### What you are asked to do
Your answer should be one number, the count of lines in the entries holding the word "sizeReg".

======

/-- Every pair, quadruple and block rule holds (R32, R278, R366). -/
def pairsOk : Instr → Bool
  | .nop _ => true
  | .exit _ => true
  | .yield _ => true
  | .trap _ _ => true
  | .rdsr _ d idx => idx != 9 || even d
  | .wrsr _ _ _ => true
  | .eret _ _ _ _ => true
  | .halt _ _ => true
  | .tlbw _ a _ => quadReg a
  | .tlbi _ a _ => even a
  | .tlbsync _ => true
  | .cacheL1inv _ a => even a
  | .cacheL1all _ => true
  | .cacheWb _ a => even a
  | .cacheWbinv _ a => even a
  | .cacheLock _ _ => true
  | .cacheUnlock _ _ => true
  | .svcall _ _ _ _ => true
  | .bkpt _ _ => true
  | .addR _ _ _ _ => true
  | .subR _ _ _ _ => true
  | .andR _ _ _ _ => true
  | .orR _ _ _ _ => true
  | .xorR _ _ _ _ => true
  | .andn _ _ _ _ => true
  | .shl _ _ _ _ => true
  | .shr _ _ _ _ => true
  | .sra _ _ _ _ => true
  | .minR _ _ _ _ => true
  | .maxR _ _ _ _ => true
  | .minu _ _ _ _ => true
  | .maxu _ _ _ _ => true
  | .mulR _ _ _ _ => true
  | .mulh _ _ _ _ => true
  | .mulhu _ _ _ _ => true
  | .clz _ _ _ => true
  | .popc _ _ _ => true
  | .brev _ _ _ => true
  | .bfx _ _ _ _ => true
  | .bfxu _ _ _ _ => true
  | .bfi _ _ _ _ => true
  | .absd _ _ _ _ => true
  | .addc _ _ _ _ => true
  | .subb _ _ _ _ => true
  | .lea _ d a _ => even d && even a
  | .lea2 _ d a _ => even d && even a
  | .lea4 _ d a _ => even d && even a
  | .lea8 _ d a _ => even d && even a
  | .add64 _ d a b => even d && even a && even b
  | .sub64 _ d a b => even d && even a && even b
  | .shl64 _ d a _ => even d && even a
  | .shr64 _ d a _ => even d && even a
  | .sra64 _ d a _ => even d && even a
  | .mul32w _ d _ _ => even d
  | .minu64 _ d a b => even d && even a && even b
  | .maxu64 _ d a b => even d && even a && even b
  | .addi _ _ _ _ => true
  | .andi _ _ _ _ => true
  | .ori _ _ _ _ => true
  | .xori _ _ _ _ => true
  | .shli _ _ _ _ => true
  | .shri _ _ _ _ => true
  | .srai _ _ _ _ => true
  | .roli _ _ _ _ => true
  | .muli _ _ _ _ => true
  | .movi _ _ _ => true
  | .movhi _ _ _ => true
  | .icmp _ _ _ _ _ _ => true
  | .icmpi _ _ _ _ _ _ => true
  | .pand _ _ _ _ => true
  | .por _ _ _ _ => true
  | .pxor _ _ _ _ => true
  | .pnot _ _ _ => true
  | .p2g _ _ _ => true
  | .g2p _ _ _ => true
  | .sel _ _ _ _ _ => true
  | .fadd _ _ _ _ => true
  | .fsub _ _ _ _ => true
  | .fmul _ _ _ _ => true
  | .fmin _ _ _ _ => true
  | .fmax _ _ _ _ => true
  | .fabs _ _ _ => true
  | .fneg _ _ _ => true
  | .fcopysign _ _ _ _ => true
  | .ffma _ _ _ _ => true
  | .ffms _ _ _ _ => true
  | .fnma _ _ _ _ => true
  | .fnms _ _ _ _ => true
  | .fcmp _ _ _ _ _ _ => true
  | .fcvtFf _ d a cv _ => (cv != 6 || even d) && (cv != 7 || even a)
  | .fcvtFi _ d a cv _ => (cv < 2 || 3 < cv && cv < 6 || even a) && (cv < 4 || even d)
  | .fcvtIf _ d a cv _ => (cv < 4 || even a) && (cv < 2 || 3 < cv && cv < 6 || even d)
  | .fcvtFx _ _ _ _ => true
  | .fcvtXf _ _ _ _ => true
  | .fcvtRi _ d a cv _ => cv == 0 || even d && even a
  | .hadd2 _ _ _ _ => true
  | .hsub2 _ _ _ _ => true
  | .hmul2 _ _ _ _ => true
  | .hfma2 _ _ _ _ => true
  | .hmin2 _ _ _ _ => true
  | .hmax2 _ _ _ _ => true
  | .hadd2Bf _ _ _ _ => true
  | .hsub2Bf _ _ _ _ => true
  | .hmul2Bf _ _ _ _ => true
  | .hfma2Bf _ _ _ _ => true
  | .hmin2Bf _ _ _ _ => true
  | .hmax2Bf _ _ _ _ => true
  | .dadd _ d a b => even d && even a && even b
  | .dsub _ d a b => even d && even a && even b
  | .dmul _ d a b => even d && even a && even b
  | .dfma _ d a b => even d && even a && even b
  | .dmin _ d a b => even d && even a && even b
  | .dmax _ d a b => even d && even a && even b
  | .dcmp _ _ _ a b => even a && even b
  | .rcp _ _ _ => true
  | .rsq _ _ _ => true
  | .sqrt _ _ _ => true
  | .ex2 _ _ _ => true
  | .lg2 _ _ _ => true
  | .sin _ _ _ => true
  | .cos _ _ _ => true
  | .tanh _ _ _ => true
  | .idot4 _ _ _ _ => true
  | .idot4u _ _ _ _ => true
  | .hdot2 _ _ _ _ => true
  | .bdot2 _ _ _ _ => true
  | .idot8 _ _ _ _ => true
  | .idot8u _ _ _ _ => true
  | .qswpx _ _ _ => true
  | .qswpy _ _ _ => true
  | .qswpd _ _ _ => true
  | .qbcast _ _ _ _ => true
  | .shfli _ _ _ _ => true
  | .shflu _ _ _ _ => true
  | .shfld _ _ _ _ => true
  | .shflx _ _ _ _ => true
  | .voteany _ _ _ => true
  | .voteall _ _ _ => true
  | .ballot _ _ _ => true
  | .matchI _ _ _ => true
  | .reduxadd _ _ _ => true
  | .reduxmin _ _ _ _ => true
  | .reduxmax _ _ _ _ => true
  | .fredux _ _ _ _ => true
  | .popm _ _ _ => true
  | .scnt _ _ _ => true
  | .sendS _ _ _ => true
  | .srew _ _ => true
  | .sskip _ _ _ => true
  | .streamElementFetch _ _ _ _ => true
  | .wadd _ _ _ _ => true
  | .wsub _ _ _ _ => true
  | .wand _ _ _ _ => true
  | .wor _ _ _ _ => true
  | .wxor _ _ _ _ => true
  | .wandn _ _ _ _ => true
  | .wshl _ _ _ _ => true
  | .wshr _ _ _ _ => true
  | .wsra _ _ _ _ => true
  | .wmin _ _ _ _ => true
  | .wmax _ _ _ _ => true
  | .wminu _ _ _ _ => true
  | .wmaxu _ _ _ _ => true
  | .wmul _ _ _ _ => true
  | .wmulh _ _ _ _ => true
  | .wmulhu _ _ _ _ => true
  | .waddi _ _ _ _ => true
  | .g2w _ _ _ => true
  | .w2g _ _ _ => true
  | .wcmp _ _ _ _ _ => true
  | .wmovi _ _ _ => true
  | .ldg _ d a sz _ => even a && sizeReg sz d
  | .stg _ d a sz _ => even a && sizeReg sz d
  | .ldl _ d _ sz _ => sizeReg sz d
  | .stl _ d _ sz _ => sizeReg sz d
  | .ldwg _ d a sz _ => even a && sizeReg sz d
  | .ldwl _ d _ sz _ => sizeReg sz d
  | .ldacq _ d a dw _ => even a && (!dw || even d)
  | .strel _ a b dw _ => even a && (!dw || even b)
  | .atomAddSi32 _ _ a _ => even a
  | .atomAddF32 _ _ a _ => even a
  | .atomAddBf16x2 _ _ a _ => even a
  | .atomAddF16x2 _ _ a _ => even a
  | .atomMinSi32 _ _ a _ => even a
  | .atomMaxSi32 _ _ a _ => even a
  | .atomMinUi32 _ _ a _ => even a
  | .atomMaxUi32 _ _ a _ => even a
  | .atomMinF32 _ _ a _ => even a
  | .atomMaxF32 _ _ a _ => even a
  | .atomAnd _ _ a _ => even a
  | .atomOr _ _ a _ => even a
  | .atomXor _ _ a _ => even a
  | .atomExch _ _ a _ => even a
  | .atomCas _ _ a _ => even a
  | .atomAddSi64 _ d a b => even a && even d && even b
  | .atomaAddSi32 _ _ a _ => even a
  | .atomaAddF32 _ _ a _ => even a
  | .atomaAddBf16x2 _ _ a _ => even a
  | .atomaAddF16x2 _ _ a _ => even a
  | .atomaMinSi32 _ _ a _ => even a
  | .atomaMaxSi32 _ _ a _ => even a
  | .atomaMinUi32 _ _ a _ => even a
  | .atomaMaxUi32 _ _ a _ => even a
  | .atomaMinF32 _ _ a _ => even a
  | .atomaMaxF32 _ _ a _ => even a
  | .atomaAnd _ _ a _ => even a
  | .atomaOr _ _ a _ => even a
  | .atomaXor _ _ a _ => even a
  | .atomaExch _ _ a _ => even a
  | .atomaCas _ _ a _ => even a
  | .atomaAddSi64 _ d a b => even a && even d && even b
  | .redAddSi32 _ a _ => even a
  | .redAddF32 _ a _ => even a
  | .redAddBf16x2 _ a _ => even a
  | .redAddF16x2 _ a _ => even a
  | .redMinSi32 _ a _ => even a
  | .redMaxSi32 _ a _ => even a
  | .redMinUi32 _ a _ => even a
  | .redMaxUi32 _ a _ => even a
  | .redMinF32 _ a _ => even a
  | .redMaxF32 _ a _ => even a
  | .redAnd _ a _ => even a
  | .redOr _ a _ => even a
  | .redXor _ a _ => even a
  | .redExch _ a _ => even a
  | .redCas _ _ a _ => even a
  | .redAddSi64 _ a b => even a && even b
  | .atomlAddSi32 _ _ _ _ => true
  | .atomlAddF32 _ _ _ _ => true
  | .atomlAddBf16x2 _ _ _ _ => true
  | .atomlAddF16x2 _ _ _ _ => true
  | .atomlMinSi32 _ _ _ _ => true
  | .atomlMaxSi32 _ _ _ _ => true
  | .atomlMinUi32 _ _ _ _ => true
  | .atomlMaxUi32 _ _ _ _ => true
  | .atomlMinF32 _ _ _ _ => true
  | .atomlMaxF32 _ _ _ _ => true
  | .atomlAnd _ _ _ _ => true
  | .atomlOr _ _ _ _ => true
  | .atomlXor _ _ _ _ => true
  | .atomlExch _ _ _ _ => true
  | .atomlCas _ _ _ _ => true
  | .sliceRmw _ _ => true
  | .oredF32 _ _ a _ => even a
  | .oredBf16x2 _ _ a _ => even a
  | .oredF64 _ _ a b => even a && even b
  | .oreContribution _ _ => true
  | .oredRefusalRetry _ _ => true
  | .fenceFull _ _ => true
  | .fenceAcq _ _ => true
  | .fenceRel _ _ => true
  | .tfence _ _ => true
  | .cfence _ _ => true
  | .drainCpl _ => true
  | .drainCpg _ => true
  | .drainSlice _ => true
  | .drainMsg _ => true
  | .drainMx _ => true
  | .drainTrav _ => true
  | .drainWalk _ => true
  | .drainAll _ => true
  | .bra _ _ => true
  | .jpt _ _ => true
  | .call _ _ => true
  | .brx _ a => even a
  | .callx _ d a => even d && even a
  | .ret _ a => even a
  | .barSync _ _ => true
  | .barArrive _ _ => true
  | .barWait _ _ => true
  | .barxExpect _ _ _ => true
  | .barxWait _ _ => true
  | .joinw _ a => even a
  | .joinwRecheck _ _ => true
  | .cpLd _ _ _ => true
  | .cpSt _ _ _ => true
  | .cpLdz _ _ _ => true
  | .cpFill _ _ _ => true
  | .cpCpy _ _ _ => true
  | .cpSlw _ _ _ => true
  | .cpGather _ _ _ => true
  | .cpScatter _ _ _ => true
  | .cpStatus _ _ _ => true
  | .copyCompletion _ _ => true
  | .mxCtx _ _ => true
  | .mxLda _ _ a _ => even a
  | .mxLdb _ _ a => even a
  | .mxMma _ _ _ _ => true
  | .mxMmaR _ _ _ _ => true
  | .mxMmas _ _ _ _ => true
  | .mxMmasR _ _ _ _ => true
  | .mxZero _ _ _ => true
  | .mxStacc _ _ _ _ => true
  | .mxLdacc _ _ _ _ => true
  | .mxScale _ _ _ _ => true
  | .mxSmax _ _ _ _ => true
  | .mxSnorm _ _ _ => true
  | .mxFence _ _ => true
  | .mxWait _ _ => true
  | .mxRel _ _ _ => true
  | .mxeDispatch _ => true
  | .dlBind _ _ a _ => even a
  | .dlRun _ _ a _ => even a
  | .dlFull _ _ a _ => even a
  | .dlInv _ _ _ => true
  | .dlQry _ _ _ _ => true
  | .dlCfg _ _ a _ => even a
  | .dlDropall _ _ _ => true
  | .trLaunch _ _ a _ => even a
  | .trResume _ _ a _ => even a
  | .trCqcfg _ _ a _ => even a
  | .trDtab _ _ a _ => even a
  | .trProg _ _ a _ => even a
  | .pfArm _ _ a _ => even a
  | .pfDisarm _ _ _ => true
  | .msgSend _ _ a _ => blockReg a
  | .msgSendl _ _ _ _ => true
  | .msgMcast _ _ a _ => blockReg a
  | .msgWake _ _ a _ => blockReg a
  | .msgMask _ _ _ => true
  | .msgUnmask _ _ _ => true
  | .msgPend _ _ => true
  | .msgHbind _ _ a _ => even a
  | .messageArrival _ => true
  | .sendReply _ => true
  | .sendRetry _ => true
  | .overflowRecordMove _ _ _ => true
  | .wakeArrival _ => true
  | .handlerWaveStart _ _ => true
  | .linkReplay _ => true
  | .capNew _ _ _ _ => true
  | .capFwd _ _ _ => true
  | .capIns _ _ a _ => even a
  | .capDel _ _ _ => true
  | .capSet _ _ a _ => even a
  | .capRet _ _ _ => true
  | .capPark _ _ _ => true
  | .capLoad _ _ a _ => even a
  | .capsuleArrival _ => true
  | .capsuleSlotEntry _ _ => true
  | .launch _ _ a => even a
  | .forkL _ _ a _ => even a
  | .forkG _ _ a _ => even a
  | .engw _ _ a _ => even a
  | .engr _ d _ => even d
  | .strcfg _ _ _ _ => true
  | .prio _ _ _ => true
  | .lClassResultWrite _ _ _ => true
  | .implicitSwitch _ _ => true
  | .reconvergence _ _ => true
  | .pathRestore _ _ => true
  | .ageingPromotion _ _ => true
  | .yieldRelease _ _ => true
  | .watchdogExpiry _ => true
  | .hostLaunchRead _ _ => true
  | .gangPlacement _ => true
  | .launchCompletion _ => true
  | .groupResourceRelease _ _ => true
  | .taskWaveStart _ _ => true
  | .dequeSteal _ _ => true
  | .hawkerInterval _ => true
  | .dequeShipmentArrival _ => true
  | .preemption _ => true
  | .gangResume _ => true
  | .gangSwitchOut _ _ => true
  | .faultReplay _ _ _ => true
  | .storePerform _ _ => true
  | .mergeWindowClose _ _ => true
  | .prefetchThreadStart _ _ => true
  | .trpThreadStart _ => true
  | .cqBatchForm _ _ => true
  | .cqBatchTimeout _ _ => true
  | .cqPostResume _ _ => true
  | .handoffArrival _ => true
  | .handoffReturn _ => true
  | .ualinkLinkDown => true
  | .peerRequest _ _ => true
  | .peerAtomicRequest _ _ => true
  | .contextTermination _ _ => true
  | .softError _ => true
  | .hostMemoryRequest _ => true
  | .doorbell _ _ => true
  | .versionSelect _ _ _ => true
  | .registerWrite _ _ => true
  | .droopRead _ => true
  | .functionLevelReset => true
  | .verticalBlank _ => true
  | .powerManagerDecision => true
  | .thermalTrip _ => true
  | .deviceReset _ => true
  | .getVersion => true
  | .getCapabilities => true
  | .negotiateAlgorithms _ _ => true
  | .getDigests => true
  | .getCertificate _ _ _ => true
  | .challenge _ _ => true
  | .getMeasurements _ => true
  | .spdmUnsupportedRequest _ => true
  | .tnop => true
  | .tadd _ _ _ => true
  | .tsub _ _ _ => true
  | .tand _ _ _ => true
  | .tor _ _ _ => true
  | .txor _ _ _ => true
  | .tshl _ _ _ => true
  | .tshr _ _ _ => true
  | .tsra _ _ _ => true
  | .tmin _ _ _ => true
  | .tmax _ _ _ => true
  | .tminu _ _ _ => true
  | .tmaxu _ _ _ => true
  | .tmul _ _ _ => true
  | .tfadd _ _ _ => true
  | .tfsub _ _ _ => true
  | .tfmul _ _ _ => true
  | .tfmin _ _ _ => true
  | .tfmax _ _ _ => true
  | .taddi _ _ _ => true
  | .tandi _ _ _ => true
  | .tori _ _ _ => true
  | .tshli _ _ _ => true
  | .tshri _ _ _ => true
  | .tsrai _ _ _ => true
  | .troli _ _ _ => true
  | .tlui _ _ => true
  | .tbr _ _ _ _ => true
  | .trsrReclo _ => true
  | .trsrRechi _ => true
  | .trsrTag _ => true
  | .trsrThread _ => true
  | .nfetch a _ => tEven a
  | .ndec _ => true
  | .ngetKind _ => true
  | .ngetCnt _ => true
  | .ngetChild d _ => tEven d
  | .ngetKeylo _ _ => true
  | .ngetKeyhi _ _ => true
  | .ngetPeer _ => true
  | .ngetRemote d => tEven d
  | .ngetWord _ _ => true
  | .tld _ a _ => tEven a
  | .tqld a _ => tEven a
  | .tpfNc a => tEven a
  | .tpfL1 a => tEven a
  | .tbox _ _ => true
  | .ttri d _ _ => tEven d
  | .tdistL2 _ a _ => tEven a
  | .tdistDot _ a _ => tEven a
  | .tkeyLt _ _ => true
  | .tkeyLe _ _ => true
  | .tpush a => tEven a
  | .tpushc _ => true
  | .tpop d _ => tEven d
  | .tdepth _ => true
  | .emit _ => true
  | .endDone _ => true
  | .endMiss _ => true
  | .susp _ _ _ => true
  | .thand => true
  | .decodeTrap _ => true
  | .traversalWordNotInstruction _ => true
  | .instructionFetchFault _ => true
  | .reservingGang _ => true
  | .driverRequest _ => true
  | .ualinkLinkUp _ _ _ => true
  | .uncorrectableError _ _ => true
  | .droopEvent _ => true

======

### Response
6